■ **WHAT THIS TASK INVOLVES**
Output only these lines, set down exactly: the one containing "CoreSt.foldl_wf (fun _" and each line after it through the end of the records.

■ **PROVIDED RECORDS**
-- ==== Sys2Proof/Laws/Touches.lean ====
section
/-!
SUPPORT. Laws/Touches.lean: the relation that says once what an operation can do to the parts of the state, and the rules by which it
is composed: the queue stays, only listed parts change, the canonical forms are kept.
-/

namespace Sys2Proof.Machine

/-- Every part of the second list is in the first. -/
def covers (L A : List Part) : Bool := A.all fun p => L.contains p

theorem covers_iff {L A : List Part} : covers L A = true ↔ ∀ p ∈ A, p ∈ L := by simp [covers]

theorem covers_trans {L A B : List Part} (h : covers L A = true) (g : covers A B = true) : covers L B = true :=
  covers_iff.2 fun p hp => covers_iff.1 h p (covers_iff.1 g p hp)

theorem Part.same_refl (p : Part) (s : State) : p.same s s := by cases p <;> first | exact rfl | exact ⟨rfl, rfl, rfl, rfl⟩

theorem Part.same_trans {p : Part} {s x t : State} (h : p.same s x) (g : p.same x t) : p.same s t := by
  cases p <;> first | exact Eq.trans g h | exact ⟨g.1.trans h.1, g.2.1.trans h.2.1, g.2.2.1.trans h.2.2.1, g.2.2.2.trans h.2.2.2⟩

/-- Going from `s` to `t` the queue stays, only the listed parts change, and canonical forms are kept. -/
structure Touches (L : List Part) (s t : State) : Prop where
  pending : t.pending = s.pending
  only : OnlyChanges L s t
  canon : Canonical s → Canonical t

namespace Touches

variable {L A : List Part} {s x y t : State}

theorem iteRsp {c : Prop} [Decidable c] {x y : Rsp} (h : Touches L s x.s) (g : Touches L s y.s) : Touches L s (if c then x else y).s := by
  split <;> assumption

theorem refl : Touches L s s := ⟨rfl, fun p _ => p.same_refl s, id⟩

theorem trans (h : Touches L s x) (g : Touches L x t) : Touches L s t :=
  ⟨g.pending.trans h.pending, fun p hp => Part.same_trans (h.only p hp) (g.only p hp), fun c => g.canon (h.canon c)⟩

theorem widen (hL : covers L A = true) (h : Touches A s t) : Touches L s t :=
  ⟨h.pending, fun p hp => h.only p fun hA => hp (covers_iff.1 hL p hA), h.canon⟩

theorem andThen (h : Touches L s x) (g : Touches A x t) (hL : covers L A = true) : Touches L s t := h.trans (g.widen hL)

theorem ite {c : Prop} [Decidable c] (h : Touches L s x) (g : Touches L s y) : Touches L s (if c then x else y) := by
  split <;> assumption

theorem iteFst {α : Type} {c : Prop} [Decidable c] {x y : State × α} (h : Touches L s x.1) (g : Touches L s y.1) :
    Touches L s (if c then x else y).1 := by split <;> assumption

theorem cond {c : Bool} (h : Touches L s x) (g : Touches L s y) : Touches L s (bif c then x else y) := by
  cases c <;> assumption

theorem foldl {α : Type} {f : State → α → State} {l : List α} (hf : ∀ z a, Touches L s z → Touches L s (f z a))
    (h : Touches L s x) : Touches L s (l.foldl f x) := by
  induction l generalizing x with
  | nil => exact h
  | cons a l ih => exact ih (hf x a h)

theorem foldlFst {α β : Type} {f : State × β → α → State × β} {l : List α} {z : State × β}
    (hf : ∀ z a, Touches L s z.1 → Touches L s (f z a).1) (h : Touches L s z.1) : Touches L s (l.foldl f z).1 := by
  induction l generalizing z with
  | nil => exact h
  | cons a l ih => exact ih (hf z a h)

theorem ofFst {α : Type} {r : State × α} {a : α} (e : r = (t, a)) (h : Touches L s r.1) : Touches L s t := by
  rw [e] at h; exact h

end Touches

/-- The state that an answer carries, and that a response carries. -/
structure TouchesP {α : Type} (L : List Part) (s : State) (p : State × α) : Prop where
  out : Touches L s p.1

structure TouchesR (L : List Part) (s : State) (r : Rsp) : Prop where
  out : Touches L s r.s

theorem TouchesP.pair {α : Type} {L : List Part} {s x : State} {a : α} (h : Touches L s x) : TouchesP L s (x, a) := ⟨h⟩

theorem TouchesP.pairIte {α : Type} {L : List Part} {s x : State} {c : Prop} [Decidable c] {a b : α} (h : Touches L s x) :
    TouchesP L s (x, if c then a else b) := ⟨h⟩

theorem TouchesR.rsp {L : List Part} {s x : State} {n : Nat} {l : List Nat} (h : Touches L s x) : TouchesR L s ⟨x, n, l⟩ := ⟨h⟩

theorem TouchesP.ite {α : Type} {L : List Part} {s : State} {c : Prop} [Decidable c] {x y : State × α} (h : TouchesP L s x)
    (g : TouchesP L s y) : TouchesP L s (if c then x else y) := by split <;> assumption

theorem TouchesR.ite {L : List Part} {s : State} {c : Prop} [Decidable c] {x y : Rsp} (h : TouchesR L s x)
    (g : TouchesR L s y) : TouchesR L s (if c then x else y) := by split <;> assumption

/-- Every state that an option holds. -/
structure TouchesOpt (L : List Part) (s : State) (o : Option State) : Prop where
  out : ∀ t, o = some t → Touches L s t

theorem Touches.ofId {L : List Part} {s t : State} (h : Touches L s t) : Touches L s (id t) := h

theorem Touches.ofOpt {L : List Part} {s t : State} {o : Option State} (e : o = some t) (h : TouchesOpt L s o) : Touches L s t := h.out t e

/-! One field of the state replaced: its part may change, all others stay. -/

namespace Touches

variable {L A : List Part} {s x y t : State}

theorem set_incs {v} (h : Touches L s x) (hL : covers L [.incs] = true) : Touches L s { x with incs := v } :=
  h.andThen ⟨rfl, fun p hp => by cases p <;> first | exact absurd (by decide) hp | exact rfl | exact ⟨rfl, rfl, rfl, rfl⟩,
    fun c => ⟨c.regs, c.cores, c.stack, c.peat, c.far⟩⟩ hL

theorem set_marks {v} (h : Touches L s x) (hL : covers L [.marks] = true) : Touches L s { x with marks := v } :=
  h.andThen ⟨rfl, fun p hp => by cases p <;> first | exact absurd (by decide) hp | exact rfl | exact ⟨rfl, rfl, rfl, rfl⟩,
    fun c => ⟨c.regs, c.cores, c.stack, c.peat, c.far⟩⟩ hL

theorem set_out {v} (h : Touches L s x) (hL : covers L [.out] = true) : Touches L s { x with out := v } :=
  h.andThen ⟨rfl, fun p hp => by cases p <;> first | exact absurd (by decide) hp | exact rfl | exact ⟨rfl, rfl, rfl, rfl⟩,
    fun c => ⟨c.regs, c.cores, c.stack, c.peat, c.far⟩⟩ hL

theorem set_freeCtr {v} (h : Touches L s x) (hL : covers L [.counter] = true) : Touches L s { x with freeCtr := v } :=
  h.andThen ⟨rfl, fun p hp => by cases p <;> first | exact absurd (by decide) hp | exact rfl | exact ⟨rfl, rfl, rfl, rfl⟩,
    fun c => ⟨c.regs, c.cores, c.stack, c.peat, c.far⟩⟩ hL

theorem set_time {v} (h : Touches L s x) (hL : covers L [.time] = true) : Touches L s { x with time := v } :=
  h.andThen ⟨rfl, fun p hp => by cases p <;> first | exact absurd (by decide) hp | exact rfl | exact ⟨rfl, rfl, rfl, rfl⟩,
    fun c => ⟨c.regs, c.cores, c.stack, c.peat, c.far⟩⟩ hL

theorem set_msix {v} (h : Touches L s x) (hL : covers L [.msix] = true) : Touches L s { x with msix := v } :=
  h.andThen ⟨rfl, fun p hp => by cases p <;> first | exact absurd (by decide) hp | exact rfl | exact ⟨rfl, rfl, rfl, rfl⟩,
    fun c => ⟨c.regs, c.cores, c.stack, c.peat, c.far⟩⟩ hL

theorem set_fab {v} (h : Touches L s x) (hL : covers L [.fab] = true) : Touches L s { x with fab := v } :=
  h.andThen ⟨rfl, fun p hp => by cases p <;> first | exact absurd (by decide) hp | exact rfl | exact ⟨rfl, rfl, rfl, rfl⟩,
    fun c => ⟨c.regs, c.cores, c.stack, c.peat, c.far⟩⟩ hL

theorem set_dir {v} (h : Touches L s x) (hL : covers L [.dir] = true) : Touches L s { x with dir := v } :=
  h.andThen ⟨rfl, fun p hp => by cases p <;> first | exact absurd (by decide) hp | exact rfl | exact ⟨rfl, rfl, rfl, rfl⟩,
    fun c => ⟨c.regs, c.cores, c.stack, c.peat, c.far⟩⟩ hL

theorem set_pwr {v} (h : Touches L s x) (hL : covers L [.pwr] = true) : Touches L s { x with pwr := v } :=
  h.andThen ⟨rfl, fun p hp => by cases p <;> first | exact absurd (by decide) hp | exact rfl | exact ⟨rfl, rfl, rfl, rfl⟩,
    fun c => ⟨c.regs, c.cores, c.stack, c.peat, c.far⟩⟩ hL

theorem set_ud0 {v} (h : Touches L s x) (hL : covers L [.ud0] = true) : Touches L s { x with ud0 := v } :=
  h.andThen ⟨rfl, fun p hp => by cases p <;> first | exact absurd (by decide) hp | exact rfl | exact ⟨rfl, rfl, rfl, rfl⟩,
    fun c => ⟨c.regs, c.cores, c.stack, c.peat, c.far⟩⟩ hL

theorem set_ud1 {v} (h : Touches L s x) (hL : covers L [.ud1] = true) : Touches L s { x with ud1 := v } :=
  h.andThen ⟨rfl, fun p hp => by cases p <;> first | exact absurd (by decide) hp | exact rfl | exact ⟨rfl, rfl, rfl, rfl⟩,
    fun c => ⟨c.regs, c.cores, c.stack, c.peat, c.far⟩⟩ hL

theorem set_sched {v} (h : Touches L s x) (hL : covers L [.sched] = true) : Touches L s { x with sched := v } :=
  h.andThen ⟨rfl, fun p hp => by cases p <;> first | exact absurd (by decide) hp | exact rfl | exact ⟨rfl, rfl, rfl, rfl⟩,
    fun c => ⟨c.regs, c.cores, c.stack, c.peat, c.far⟩⟩ hL

theorem set_rm {v} (h : Touches L s x) (hL : covers L [.rm] = true) : Touches L s { x with rm := v } :=
  h.andThen ⟨rfl, fun p hp => by cases p <;> first | exact absurd (by decide) hp | exact rfl | exact ⟨rfl, rfl, rfl, rfl⟩,
    fun c => ⟨c.regs, c.cores, c.stack, c.peat, c.far⟩⟩ hL

theorem set_hif {v} (h : Touches L s x) (hL : covers L [.hif] = true) : Touches L s { x with hif := v } :=
  h.andThen ⟨rfl, fun p hp => by cases p <;> first | exact absurd (by decide) hp | exact rfl | exact ⟨rfl, rfl, rfl, rfl⟩,
    fun c => ⟨c.regs, c.cores, c.stack, c.peat, c.far⟩⟩ hL

end Touches

/-- What a change of package control keeps, part by part. -/
structure PkgKept (L : List Part) (p q : PkgSt) : Prop where
  journal : .journal ∈ L ∨ q.jnl = p.jnl
  commands : .commands ∈ L ∨ q.cmds = p.cmds
  completions : .completions ∈ L ∨ q.comps = p.comps
  image : .image ∈ L ∨ q.image = p.image
  pins : .pins ∈ L ∨ q.pins = p.pins
  fuses : .fuses ∈ L ∨ q.fuse = p.fuse
  flash : .flash ∈ L ∨ q.flash = p.flash
  staged : .staged ∈ L ∨ q.staged = p.staged
  flashBy : .staged ∈ L ∨ q.flashBy = p.flashBy
  migr : .staged ∈ L ∨ q.migr = p.migr
  fwd : .staged ∈ L ∨ q.fwd = p.fwd

/-- What a change of the memory system keeps, part by part, and the form of its tiers. -/
structure MemKept (L : List Part) (p q : MemSt) : Prop where
  stack : .stack ∈ L ∨ q.stack = p.stack
  peat : .peat ∈ L ∨ q.peat = p.peat
  far : .far ∈ L ∨ q.far = p.far
  caches : .caches ∈ L ∨ { q with stack := [], peat := [], far := [] } = { p with stack := [], peat := [], far := [] }
  stackForm : Memory.wf p.stack = true → Memory.wf q.stack = true
  peatForm : Memory.wf p.peat = true → Memory.wf q.peat = true
  farForm : Memory.wf p.far = true → Memory.wf q.far = true

namespace Touches

variable {L A : List Part} {s x y t : State}

theorem set_pkg {v : PkgSt} (h : Touches L s x) (hv : PkgKept L x.pkg v) : Touches L s { x with pkg := v } :=
  h.trans ⟨rfl, fun p hp => by
    cases p <;> first
      | exact rfl
      | exact hv.journal.resolve_left hp
      | exact hv.commands.resolve_left hp
      | exact hv.completions.resolve_left hp
      | exact hv.image.resolve_left hp
      | exact hv.pins.resolve_left hp
      | exact hv.fuses.resolve_left hp
      | exact hv.flash.resolve_left hp
      | exact ⟨hv.staged.resolve_left hp, hv.flashBy.resolve_left hp, hv.migr.resolve_left hp, hv.fwd.resolve_left hp⟩,
    fun c => ⟨c.regs, c.cores, c.stack, c.peat, c.far⟩⟩

theorem set_mem {v : MemSt} (h : Touches L s x) (hv : MemKept L x.mem v) : Touches L s { x with mem := v } :=
  h.trans ⟨rfl, fun p hp => by
    cases p <;> first
      | exact rfl
      | exact hv.stack.resolve_left hp
      | exact hv.peat.resolve_left hp
      | exact hv.far.resolve_left hp
      | exact hv.caches.resolve_left hp
      | exact ⟨rfl, rfl, rfl, rfl⟩,
    fun c => ⟨c.regs, c.cores, hv.stackForm c.stack, hv.peatForm c.peat, hv.farForm c.far⟩⟩

theorem modPkg {f : PkgSt → PkgSt} (h : Touches L s x) (hf : ∀ p, PkgKept L p (f p)) : Touches L s (x.modPkg f) := set_pkg h (hf _)

theorem modMem {f : MemSt → MemSt} (h : Touches L s x) (hf : ∀ m, MemKept L m (f m)) : Touches L s (x.modMem f) := set_mem h (hf _)

theorem modFab {f} (h : Touches L s x) (hL : covers L [.fab] = true) : Touches L s (x.modFab f) := set_fab h hL

theorem modRm {f} (h : Touches L s x) (hL : covers L [.rm] = true) : Touches L s (x.modRm f) := set_rm h hL

theorem modHif {f} (h : Touches L s x) (hL : covers L [.hif] = true) : Touches L s (x.modHif f) := set_hif h hL

theorem modTime {f} (h : Touches L s x) (hL : covers L [.time] = true) : Touches L s (x.modTime f) := set_time h hL

theorem modPwr {f} (h : Touches L s x) (hL : covers L [.pwr] = true) : Touches L s (x.modPwr f) := set_pwr h hL

theorem modDir {f} (h : Touches L s x) (hL : covers L [.dir] = true) : Touches L s (x.modDir f) := set_dir h hL

end Touches

/-! Registers and cores. -/

@[simp] theorem CoreSt.setStream_mem (c : CoreSt) (i : Nat) (x : Stream) : (c.setStream i x).mem = c.mem := by
  unfold CoreSt.setStream; split <;> rfl

@[simp] theorem CoreSt.setTile_mem (c : CoreSt) (i : Nat) (x : TileAttr) : (c.setTile i x).mem = c.mem := rfl

theorem foldl_keeps {α β : Type} {P : β → Prop} {f : β → α → β} {l : List α} {b : β} (h : P b) (hf : ∀ b a, P b → P (f b a)) :
    P (l.foldl f b) := by
  induction l generalizing b with
  | nil => exact h
  | cons a l ih => exact ih (hf b a h)

theorem CoreSt.foldl_wf {α : Type} {f : CoreSt → α → CoreSt} {l : List α} {c : CoreSt}
    (hf : ∀ c a, Memory.wf c.mem = true → Memory.wf (f c a).mem = true) (h : Memory.wf c.mem = true) :
    Memory.wf (l.foldl f c).mem = true := by
  induction l generalizing c with
  | nil => exact h
  | cons a l ih => exact ih (hf c a h)

theorem CoreSt.applyStores_wf {c : CoreSt} (l : List (Nat × List Nat)) (h : Memory.wf c.mem = true) :
    Memory.wf (c.applyStores l).mem = true :=
  CoreSt.foldl_wf (fun _ _ => CoreSt.locStore_wf _ _) h

@[simp] theorem CoreSt.setSlot_mem (c : CoreSt) (k : Nat) (f : SideSlot → SideSlot) : (c.setSlot k f).mem = c.mem := rfl

@[simp] theorem CoreSt.setLane_mem (c : CoreSt) (k l : Nat) (v : List Nat) : (c.setLane k l v).mem = c.mem := rfl

@[simp] theorem releaseOwner_mem (c : CoreSt) (j : Job) : (releaseOwner c j).mem = c.mem := by
  unfold releaseOwner; dsimp only; split <;> rfl

theorem releaseOwner_wf {c : CoreSt} (j : Job) (h : Memory.wf c.mem = true) : Memory.wf (releaseOwner c j).mem = true := by
  rw [releaseOwner_mem]; exact h

@[simp] theorem CoreSt.setWb_mem (c : CoreSt) (e w : Nat) (x : WBuf) : (c.setWb e w x).mem = c.mem := rfl

theorem State.setReg_touches {L : List Part} {s0 s : State} {a : Nat} {w : Word} (h : Touches L s0 s)
    (hL : covers L [.regs] = true) : Touches L s0 (s.setReg a w) :=
  h.andThen ⟨rfl, fun p hp => by cases p <;> first | exact rfl | exact ⟨rfl, rfl, rfl, rfl⟩ | exact absurd (by decide) hp,
    fun c => { c with regs := swf_sput resetWord a w c.regs }⟩ hL

theorem State.core_wf {s : State} (c : Canonical s) (b : Nat) : Memory.wf (s.core b).mem = true := by
  rcases sget_mem_or CoreSt.reset b s.cores with h | h
  · rw [State.core, h]; rfl
  · exact c.cores _ h

theorem State.setCore_touches {L : List Part} {s0 s : State} {b : Nat} {x : CoreSt} (h : Touches L s0 s)
    (hL : covers L [.cores] = true) (hx : Canonical s → Memory.wf x.mem = true) : Touches L s0 (s.setCore b x) :=
  h.andThen ⟨rfl, fun p hp => by cases p <;> first | exact rfl | exact ⟨rfl, rfl, rfl, rfl⟩ | exact absurd (by decide) hp,
    fun c => { c with cores := fun p hp => (mem_sput_cases hp).elim (fun e => e ▸ hx c) (c.cores p) }⟩ hL

theorem State.modCore_touches {L : List Part} {s0 s : State} {b : Nat} {f : CoreSt → CoreSt} (h : Touches L s0 s)
    (hL : covers L [.cores] = true) (hf : ∀ c, Memory.wf c.mem = true → Memory.wf (f c).mem = true) : Touches L s0 (s.modCore b f) :=
  State.setCore_touches h hL fun c => hf _ (State.core_wf c b)

end Sys2Proof.Machine
end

■ **OUTPUT OF THE EXERCISE**
  CoreSt.foldl_wf (fun _ _ => CoreSt.locStore_wf _ _) h

@[simp] theorem CoreSt.setSlot_mem (c : CoreSt) (k : Nat) (f : SideSlot → SideSlot) : (c.setSlot k f).mem = c.mem := rfl

@[simp] theorem CoreSt.setLane_mem (c : CoreSt) (k l : Nat) (v : List Nat) : (c.setLane k l v).mem = c.mem := rfl

@[simp] theorem releaseOwner_mem (c : CoreSt) (j : Job) : (releaseOwner c j).mem = c.mem := by
  unfold releaseOwner; dsimp only; split <;> rfl

theorem releaseOwner_wf {c : CoreSt} (j : Job) (h : Memory.wf c.mem = true) : Memory.wf (releaseOwner c j).mem = true := by
  rw [releaseOwner_mem]; exact h

@[simp] theorem CoreSt.setWb_mem (c : CoreSt) (e w : Nat) (x : WBuf) : (c.setWb e w x).mem = c.mem := rfl

theorem State.setReg_touches {L : List Part} {s0 s : State} {a : Nat} {w : Word} (h : Touches L s0 s)
    (hL : covers L [.regs] = true) : Touches L s0 (s.setReg a w) :=
  h.andThen ⟨rfl, fun p hp => by cases p <;> first | exact rfl | exact ⟨rfl, rfl, rfl, rfl⟩ | exact absurd (by decide) hp,
    fun c => { c with regs := swf_sput resetWord a w c.regs }⟩ hL

theorem State.core_wf {s : State} (c : Canonical s) (b : Nat) : Memory.wf (s.core b).mem = true := by
  rcases sget_mem_or CoreSt.reset b s.cores with h | h
  · rw [State.core, h]; rfl
  · exact c.cores _ h

theorem State.setCore_touches {L : List Part} {s0 s : State} {b : Nat} {x : CoreSt} (h : Touches L s0 s)
    (hL : covers L [.cores] = true) (hx : Canonical s → Memory.wf x.mem = true) : Touches L s0 (s.setCore b x) :=
  h.andThen ⟨rfl, fun p hp => by cases p <;> first | exact rfl | exact ⟨rfl, rfl, rfl, rfl⟩ | exact absurd (by decide) hp,
    fun c => { c with cores := fun p hp => (mem_sput_cases hp).elim (fun e => e ▸ hx c) (c.cores p) }⟩ hL

theorem State.modCore_touches {L : List Part} {s0 s : State} {b : Nat} {f : CoreSt → CoreSt} (h : Touches L s0 s)
    (hL : covers L [.cores] = true) (hf : ∀ c, Memory.wf c.mem = true → Memory.wf (f c).mem = true) : Touches L s0 (s.modCore b f) :=
  State.setCore_touches h hL fun c => hf _ (State.core_wf c b)

end Sys2Proof.Machine
end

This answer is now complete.